Leeds United: Prozone paints a different picture of winger Kebe’s time at Leeds - Hay

Yorkshire Evening Post 8/3/14
by Phil Hay
The funny thing about Jimmy Kebe, as Brian McDermott and Sam Byram have noted in the past few weeks, is the statistical analysis of his performances.
In an average game he runs further than most players. He runs faster than most players too, and more often. Leeds United don’t make this stuff up. The data is generated by Prozone and compiled match by match. “We get all the player stats and Jimmy’s at the top pretty much every week,” Byram said. “Sometimes it goes unnoticed.”
That’s where interpretation comes in. Effort and impact are not the same thing but the statistics put to bed the idea that Kebe is refusing to try a leg. He has a casual, languid posture and a lackadaisical style but criticism of him is on dodgy ground if it relies on the thought of Kebe being lazy. A player once said to me that Prozone is like a school exam – disputing the scores is a denial of hard, indisputable facts. If you’re bottom of the pile you’re bottom of the pile. And everybody knows it.

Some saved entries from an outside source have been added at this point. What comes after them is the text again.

-- ==== Sys2Proof/Machine/Ops.lean ====
section
/-! DEFINITION. The named operations over the state: keys and records, registers and their poison, trap entry and return (R338, R353),
translation and faults (R104 to R118), the bytes and poison of memory (R120), commutative merging (R132), stalls (R300, R126, R358),
loads and stores, and the send queue (R183). -/

namespace Sys2Proof.Machine

/-- What a meaning answers. -/
abbrev Out := Host.Outcome State Fault Refusal

/-! ## Keys and records -/

def ckOf (bk : Nat) : Nat := bk / 80
def coreOf (bk : Nat) : Nat := bk / 5
def bankNo (bk : Nat) : Nat := bk % 5
def dieOf (ck : Nat) : Nat := ck / 64
/-- Bits [i+n-1:i] of a 64-bit word, as a number. -/
def fld (w : W64) (i n : Nat) : Nat := w.toNat / 2 ^ i % 2 ^ n
/-- A 64-bit word from a number. -/
def w64 (n : Nat) : W64 := BitVec.ofNat 64 n
def w32 (n : Nat) : W32 := BitVec.ofNat 32 n

namespace State

def bankAt (s : State) (bk : Nat) : Bank := s.banks.get Bank.init bk
def putBank (s : State) (bk : Nat) (b : Bank) : State := { s with banks := s.banks.set Bank.init bk b }
def modBank (s : State) (bk : Nat) (f : Bank → Bank) : State := s.putBank bk (f (s.bankAt bk))
/-- The bank whose instruction is being executed. -/
def b (s : State) : Bank := s.bankAt s.cur
def putB (s : State) (x : Bank) : State := s.putBank s.cur x
def modB (s : State) (f : Bank → Bank) : State := s.putB (f s.b)
def coreAt (s : State) (k : Nat) : Core := s.cores.get Core.init k
def putCore (s : State) (k : Nat) (c : Core) : State := { s with cores := s.cores.set Core.init k c }
def clusterAt (s : State) (ck : Nat) : Cluster := s.clusters.get Cluster.init ck
def putCluster (s : State) (ck : Nat) (c : Cluster) : State := { s with clusters := s.clusters.set Cluster.init ck c }
def modCluster (s : State) (ck : Nat) (f : Cluster → Cluster) : State := s.putCluster ck (f (s.clusterAt ck))
def jobAt (s : State) (j : Nat) : Job := s.jobs.get Job.init j
def putJob (s : State) (j : Nat) (x : Job) : State := { s with jobs := s.jobs.set Job.init j x }
def modJob (s : State) (j : Nat) (f : Job → Job) : State := s.putJob j (f (s.jobAt j))
def dieAt (s : State) (d : Nat) : Die := s.dies.get Die.init d
def putDie (s : State) (d : Nat) (x : Die) : State := { s with dies := s.dies.set Die.init d x }
def modDie (s : State) (d : Nat) (f : Die → Die) : State := s.putDie d (f (s.dieAt d))
def unitAt (s : State) (u : Nat) : UnitRec := s.units.get UnitRec.init u
def putUnit (s : State) (u : Nat) (x : UnitRec) : State := { s with units := s.units.set UnitRec.init u x }
def modUnit (s : State) (u : Nat) (f : UnitRec → UnitRec) : State := s.putUnit u (f (s.unitAt u))
/-- The cluster and job of the bank that executes. -/
def ck (s : State) : Nat := ckOf s.cur
def jid (s : State) : Nat := s.b.job
/-- The executing activation among those of the module: its cluster and SEQ. -/
def actKey (s : State) : Nat := s.ck * 2 ^ 32 + s.b.seq
/-- TIME (R101): 1.6 cycles a nanosecond. -/
def time (s : State) : Nat := s.cycles * 5 / 8
/-- CYCLE of a core (R101). -/
def cycleOf (s : State) (core : Nat) : Nat := s.cycles - (s.clusterAt (core / 16)).lost - (s.coreAt core).lost

end State

/-! ## Units (R354, R360) -/

/-- A unit id. -/
def unitId (kind die cl index : Nat) : Nat := kind * 2 ^ 28 + die * 2 ^ 26 + cl * 2 ^ 20 + index
/-- The unit id of a unit of cluster `ck`. -/
def unitOf (kind ck index : Nat) : Nat := unitId kind (dieOf ck) (ck % 64) index
/-- The unit id of a handler core. -/
def coreUnit (core : Nat) : Nat := unitOf 1 (core / 16) (core % 16)

/-- A unit that is neither withdrawn nor retired (R354). -/
def UnitRec.serving (u : UnitRec) : Bool := u.st == .inService || u.st == .draining
/-- A unit that is under lease or held. -/
def UnitRec.withdrawn (u : UnitRec) : Bool := u.st == .leased || u.st == .held

/-- Points added to the score of a unit (R360): from 256 an early lease is due unless one is due or running; from 1,024 retirement
starts with reason 7, which the step then carries out. -/
def UnitRec.charge (u : UnitRec) (now n : Nat) : UnitRec :=
  let sc := min (u.score + n) 0xFFFF
  let due := if 256 ≤ sc ∧ u.due = none ∧ u.run = none then some ⟨true, false, now, 0, 0, 0, 0, false, false⟩ else u.due
  let reason := if 1024 ≤ sc ∧ u.st = .inService ∧ u.reason = 0 then 7 else u.reason
  { u with score := sc, due := due, reason := reason }

def State.charge (s : State) (u n : Nat) : State := s.modUnit u fun x => x.charge s.time n

/-! ## Registers -/

/-- X(r) (R5, R82): x0 reads zero. -/
def Bank.getX (b : Bank) (r : Reg) : W64 := if r = 0 then 0 else b.x.get 0 r
/-- The poison bit of X(r) (R81): x0 is never poisoned. -/
def Bank.poisX (b : Bank) (r : Reg) : Bool := if r = 0 then false else b.xp.get false r
/-- A write of X(r) and its poison bit; a write of x0 is discarded (R5). -/
def Bank.setX (b : Bank) (r : Reg) (v : W64) (p : Bool) : Bank :=
  if r = 0 then b else { b with x := b.x.set 0 r v, xp := b.xp.set false r p }
/-- V(k) of a register v0 to v14. -/
def Bank.getV (b : Bank) (k : Nat) : V256 := b.v.get 0 k
/-- The poison bits of the eight 32-bit words of V(k) (R200). -/
def Bank.poisV (b : Bank) (k : Nat) : BitVec 8 := b.vp.get 0 k
/-- A write of V(k); register 15 is no register. -/
def Bank.setV (b : Bank) (k : Nat) (v : V256) (p : BitVec 8) : Bank :=
  if 15 ≤ k then b else { b with v := b.v.set 0 k v, vp := b.vp.set 0 k p }
/-- P(k): p0 reads all ones (R204). -/
def Bank.getP (b : Bank) (k : PReg) : W32 := if k = 0 then BitVec.allOnes 32 else b.p.get 0 k
/-- A write of P(k); a write of p0 is discarded (R5). -/
def Bank.setP (b : Bank) (k : PReg) (v : W32) : Bank := if k = 0 then b else { b with p := b.p.set 0 k v }

/-- CHKI with a bit set, and ORIGIN taken while PSN and CHK are both zero (R92). -/
def chkiSet (c : W64) (bit : W64) (origin : Nat) : W64 :=
  if c &&& 3 = 0 then w64 (origin * 256) ||| bit else c ||| bit
/-- Poisoned data consumed (R92). -/
def Bank.markPsn (b : Bank) (origin : Nat) : Bank := { b with chki := chkiSet b.chki 1 origin }
/-- CHKI.PSN where a condition holds. -/
def Bank.psnIf (b : Bank) (c : Bool) (origin : Nat) : Bank := if c then b.markPsn origin else b
/-- An unrecovered check mismatch (R22, R80, R92). -/
def Bank.markChk (b : Bank) (origin : Nat) : Bank :=
  { b with chki := chkiSet b.chki 2 origin, aflags := b.aflags ||| 0x80 }
/-- Sticky flags set (R68). -/
def Bank.orFlags (b : Bank) (f : Flags) : Bank := { b with aflags := b.aflags ||| f.setWidth 64 }
/-- The next instruction. -/
def Bank.advance (b : Bank) : Bank := { b with pc := b.pc + 4 }
/-- The rounding mode that RNDM holds (R67). -/
def rmOf : Nat → RM
  | 1 => .rtz | 2 => .rdn | 3 => .rup | 4 => .rna | _ => .rne
def Bank.mode (b : Bank) : RM := rmOf (fld b.rndm 0 3)

/-! ## Outcomes of the parts of an instruction -/

/-- What a part of an instruction gives: a value, a trap, a wait of the activation, or that it does not issue yet. -/
inductive Res (α : Type) where
  | ok (s : State) (a : α)
  | trap (s : State) (cause : Nat) (tval : W64)
  | wait (s : State) (w : Wait)
  /-- The instruction does not issue yet: a unit that it needs is not free (R79, R122). -/
  | hold (s : State)

/-- One part after another. -/
def Res.bind {α β : Type} : Res α → (State → α → Res β) → Res β
  | .ok s a, k => k s a
  | .trap s c v, _ => .trap s c v
  | .wait s w, _ => .wait s w
  | .hold s, _ => .hold s

/-- A trap where a check fails. -/
def check (s : State) (good : Bool) (cause : Nat) (tval : W64) : Res Unit := if good then .ok s () else .trap s cause tval

/-! ## Taking a trap, and returning (R338, R353) -/

/-- The entries of registers 1 to 7, and of the registers from 8 on. -/
def lowRegs {α : Type} (m : FMap α) : FMap α := m.filter fun e => decide (e.1 < 8)
def highRegs {α : Type} (m : FMap α) : FMap α := m.filter fun e => decide (8 ≤ e.1)

/-- The registers x1 to x7 exchanged with the seven service registers. -/
def Bank.swapService (b : Bank) : Bank :=
  { b with x := lowRegs b.svc ++ highRegs b.x, svc := lowRegs b.x, xp := lowRegs b.svcp ++ highRegs b.xp, svcp := lowRegs b.xp }

/-- Trap entry in bank `n` (R338); MASKOVER (9) closes the window before entry and sets TSTAT.MSK (R164). A trap in service mode swaps nothing. -/
def Bank.enterTrap (n : Nat) (cause : Nat) (tval : W64) (b : Bank) : Bank :=
  let stat := b.service.toNat + (if n = 4 then 2 else 0) + n * 4 + (b.maskOn || cause == 9).toNat * 32
  let b := if cause = 9 then { b with maskOn := false, maskLeft := 256, maskDue := 0 } else b
  let b := if b.service then b else b.swapService
  { b with tcause := w64 cause, tval := tval, tepc := b.pc &&& ~~~3#64, tstat := w64 stat, service := true,
           pc := b.tvec &&& ~~~3#64, st := .running, wait := .none }

/-- TRET (R353). -/
def Bank.leaveTrap (b : Bank) : Bank :=
  let pm := fld b.tstat 0 1 == 1
  let b := if pm then b else b.swapService
  { b with pc := b.tepc, service := pm }

/-- The bank takes a trap. -/
def State.trapBank (s : State) (bk cause : Nat) (tval : W64) : State := s.modBank bk (Bank.enterTrap (bankNo bk) cause tval)
/-- The executing bank takes a trap. -/
def State.trap (s : State) (cause : Nat) (tval : W64) : State := s.trapBank s.cur cause tval

/-- The end of an instruction: the next one, the trap, or the wait. -/
def finish : Res Unit → Out
  | .ok s _ => .next (s.modB Bank.advance)
  | .trap s c v => .next (s.trap c v)
  | .wait s w => .next (s.modB fun b => { b with st := .waiting, wait := w, since := s.cycles })
  | .hold s => .next s

/-- As `finish`, for an instruction that sets the pc itself. -/
def finishAt : Res Unit → Out
  | .ok s _ => .next s
  | r => finish r

/-- The word of an instruction of a handler core. -/
def wordOf (i : Instr) : Nat := match i with | .reservedEncoding w => w.toNat | i => (encode i).getD 0
/-- ILLEGAL raised by the meaning of an instruction: TVAL is its word (R35). -/
def illegal (s : State) (i : Instr) : State := s.trap 1 (w64 (wordOf i))

/-! ## Checked results (R22, R80) -/

/-- A mismatch of nature consumed by a checked operation of the core: points to the core (R360). -/
def State.takeMishap (s : State) : State :=
  match s.mishap with
  | .none => s
  | .fixed _ => { s with mishap := .none }.charge (coreUnit (coreOf s.cur)) 8
  | .bad _ => { s with mishap := .none }.charge (coreUnit (coreOf s.cur)) 64

/-- Whether a mismatch that re-firing does not correct lies before the next checked operation. -/
def State.badMishap (s : State) : Bool := match s.mishap with | .bad _ => true | _ => false

/-- The result of a scalar instruction (R80, R81): with an unrecovered mismatch it is poisoned and CHK is set, ORIGIN 1. The data written is then
that of the first copy, which the spec does not say more of: the model takes the result of a copy that is right (DESIGN CHOICE, log entry 58). -/
def State.writeX (s : State) (rd : Reg) (v : W64) (p : Bool) : State :=
  let bad := s.badMishap
  let s := s.takeMishap
  s.modB fun b => if bad then (b.setX rd v true).markChk 1 else b.setX rd v p

/-- A computed address, target or branch outcome (R80): an unrecovered mismatch raises POISON with TVAL 64. -/
def checked (s : State) : Res Unit := check s.takeMishap (!s.badMishap) 0x0E 64

/-- The registers of an instruction whose poison raises POISON, in the order of their fields (R391). -/
def clean (s : State) : List Reg → Res Unit
  | [] => .ok s ()
  | r :: t => if s.b.poisX r then .trap s 0x0E (w64 r) else clean s t

/-! ## Places in memory -/

/-- The storage of byte `off` of a cluster's scratchpad. -/
def spadLoc (ck off : Nat) : Nat := 2 ^ 52 + ck * 2 ^ 22 + off
/-- Whether a place is in a scratchpad. -/
def isSpad (loc : Nat) : Bool := decide (2 ^ 52 ≤ loc ∧ loc < 2 ^ 58)
/-- Cluster, byte and bank of a scratchpad place (R123). -/
def spadCk (loc : Nat) : Nat := (loc - 2 ^ 52) / 2 ^ 22
def spadBank (loc : Nat) : Nat := loc / 64 % 16
/-- The second backing of a place in a shadow region (R149). -/
def side1 (loc : Nat) : Nat := 2 ^ 58 + loc
/-- The physical address behind a place of T1, T2 or a second backing. -/
def physOf (loc : Nat) : Nat := if 2 ^ 58 ≤ loc then loc - 2 ^ 58 else loc
/-- Where a cluster's context region begins, as an address, and its storage (R163, R352; log entry 8). -/
def ctxBase (ck : Nat) : Nat := 1024 * (Config.ctxSlot ck).val
def ctxLoc (ck off : Nat) : Nat := 2 ^ 59 + ck * 2 ^ 18 + off

/-- T1 and T2 (R109). -/
def inT1 (pa : Nat) : Bool := decide (pa < 0xC000000000)
def inT2 (pa : Nat) : Bool := decide (0x100000000000 ≤ pa ∧ pa < 0x140000000000)

/-- The die of the home of a line of T1 or T2 (R390). -/
def homeDie (pa : Nat) : Nat :=
  if pa < 0x4000000000 then 0 else if pa < 0x8000000000 then 1 else if pa < 0xC000000000 then 2
  else if pa < 0x116000000000 then 0 else if pa < 0x12C000000000 then 1 else 2
/-- The unit id of the memory channel that holds a physical address (R16, R17, R354, R390): an HBM4 channel of its home die for T1, an LP6
channel for T2; which of them is free (log entry 11). -/
def channelOf (pa : Nat) : Nat :=
  let d := homeDie pa
  if inT1 pa then unitId 7 d 0 (Config.channelOf (pa / 64) % 128) else unitId 8 d 0 (Config.channelOf (pa / 64) % (if d = 2 then 40 else 44))

/-- The size of the granule whose poison a place shares (R120). -/
def granSize (loc : Nat) : Nat := if isSpad loc then 8 else 64
/-- The start of the granule of a place. -/
def granule (loc : Nat) : Nat := loc / granSize loc * granSize loc

/-! ## Bytes and poison -/

/-- A byte of GF(2⁸) times α = 2, modulo x⁸ + x⁴ + x³ + x² + 1 (R124). -/
def gfDouble (x : Byte) : Byte := (x <<< 1) ^^^ (if x.msb then 0x1D else 0)
/-- A byte times αᵇ. -/
def gfMul : Nat → Byte → Byte
  | 0, x => x
  | b + 1, x => gfMul b (gfDouble x)

/-- The byte of bank `b` at the bank row and position of a place (R123). -/
def rowByte (loc b : Nat) : Nat := loc / 1024 * 1024 + 64 * b + loc % 64
/-- The entry of the check banks for the bank row and position of a place: P, and Q after it (R124). -/
def checkKey (loc : Nat) : Nat := 2 * (loc / 1024 * 64 + loc % 64)

/-- Whether bank `b` of a cluster's scratchpad, 16 for P and 17 for Q, is withdrawn or retired (R354). -/
def State.bankOut (s : State) (ck b : Nat) : Bool := let u := s.unitAt (unitOf 6 ck b); u.withdrawn || u.st == .retired
/-- How many of the 18 banks of a cluster's scratchpad are withdrawn or retired. -/
def State.banksOut (s : State) (ck : Nat) : Nat := ((List.range 18).filter fun b => s.bankOut ck b).length
/-- The data banks of a cluster's scratchpad that are served as erasures (R125): those withdrawn or retired, as long as P and Q tell their bytes, which they
do of two banks (R124). -/
def State.erasures (s : State) (ck : Nat) : List Nat := if s.banksOut ck ≤ 2 then (List.range 16).filter fun b => s.bankOut ck b else []
def State.erased (s : State) (loc : Nat) : Bool := isSpad loc && (s.erasures (spadCk loc)).contains (spadBank loc)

From time to time there are students, just as there are footballers, who can coast along and pull up trees when it matters; inattentive but effective. That was Jermaine Beckford’s reputation at a time when Leeds operated without Prozone or any means of proving otherwise.
Beckford cut an aloof, carefree and individual figure for much of his career at Elland Road. He is also the most prolific striker in a single season with Leeds since John Charles. In that form, what other statistics matter? There was never much call for Beckford to double as a full-back and spend half a match shielding his own box.
That, unusually, is a useful aspect of Kebe’s game. He’s defensively sound and well aware of gaps and problems behind him. But wingers who take credit for defending are like strikers who don’t score: prone to a loss of patience among the crowd around them. Managers might see that as a simplistic view but they’ll also tell you that football’s a simple game. Even McDermott would not pretend that he signed Kebe for no other reason than to pair up with Byram or Lee Peltier inside his own half.
Watching Kebe for the past two months has been like watching a firework with a slow fuse the length of Elland Road. You know he’s better than this because you’ve seen him play better than this. His was the name we looked for when Reading came to Leeds and the name which, through injury, was sometimes missing from Reading’s teamsheet. You took encouragement from the fact that Leeds would be spared 90 minutes of him annihilating the right wing.
There was ample opportunity for Kebe to do that at QPR last weekend, especially after half-time; chances for him to cut loose as QPR’s attacks faltered midway inside United’s half. That he was sitting so deep is indicative of the tactics McDermott has being using away from home and it would help Kebe to have the bulk of a game in his natural position but the equation is simple: a player whose confidence could be higher and who can hear dissenting voices around him equals a player who needs Prozone to speak for him. The pressure is conspiring.
Kebe has in general been no less influential than Cameron Stewart, the other winger signed by McDermott in January. But Stewart is 22, a less familiar commodity and a signing who is here for another three years. You expect less of him than you do of a winger who was synonymous with Reading’s title-winning season in 2012 and skilful enough to set this season alight. It would be a good start if Kebe set himself alight.
But for all that, he is part of an unproductive trend of dropping loanees into fire-fights that are already getting out of hand. It has been going on at Elland Road for a long time. There are players like Jack Butland – so inherently stable – who can fall in and perform without thinking twice but so many loan signings made by Leeds are thrust into a team lacking form. If confidence is Kebe’s issue then bringing him here in this spell of performance, amid a takeover so disruptive, was not the optimum scenario. Had he signed last August, you’d probably be looking at a different player.
Every year, a heavy weight falls on individuals brought in to invigorate a season that isn’t quite happening. There was Steve Morison 12 months ago, and Barry Bannan and Jake Livermore in 2010-11; potentially good recruits who were blown out of the water in a matter of weeks as United’s campaigns went the same way. In defence of Jimmy Kebe, this is a hard club to play for at the best of times. And who in Leeds can remember the best of times?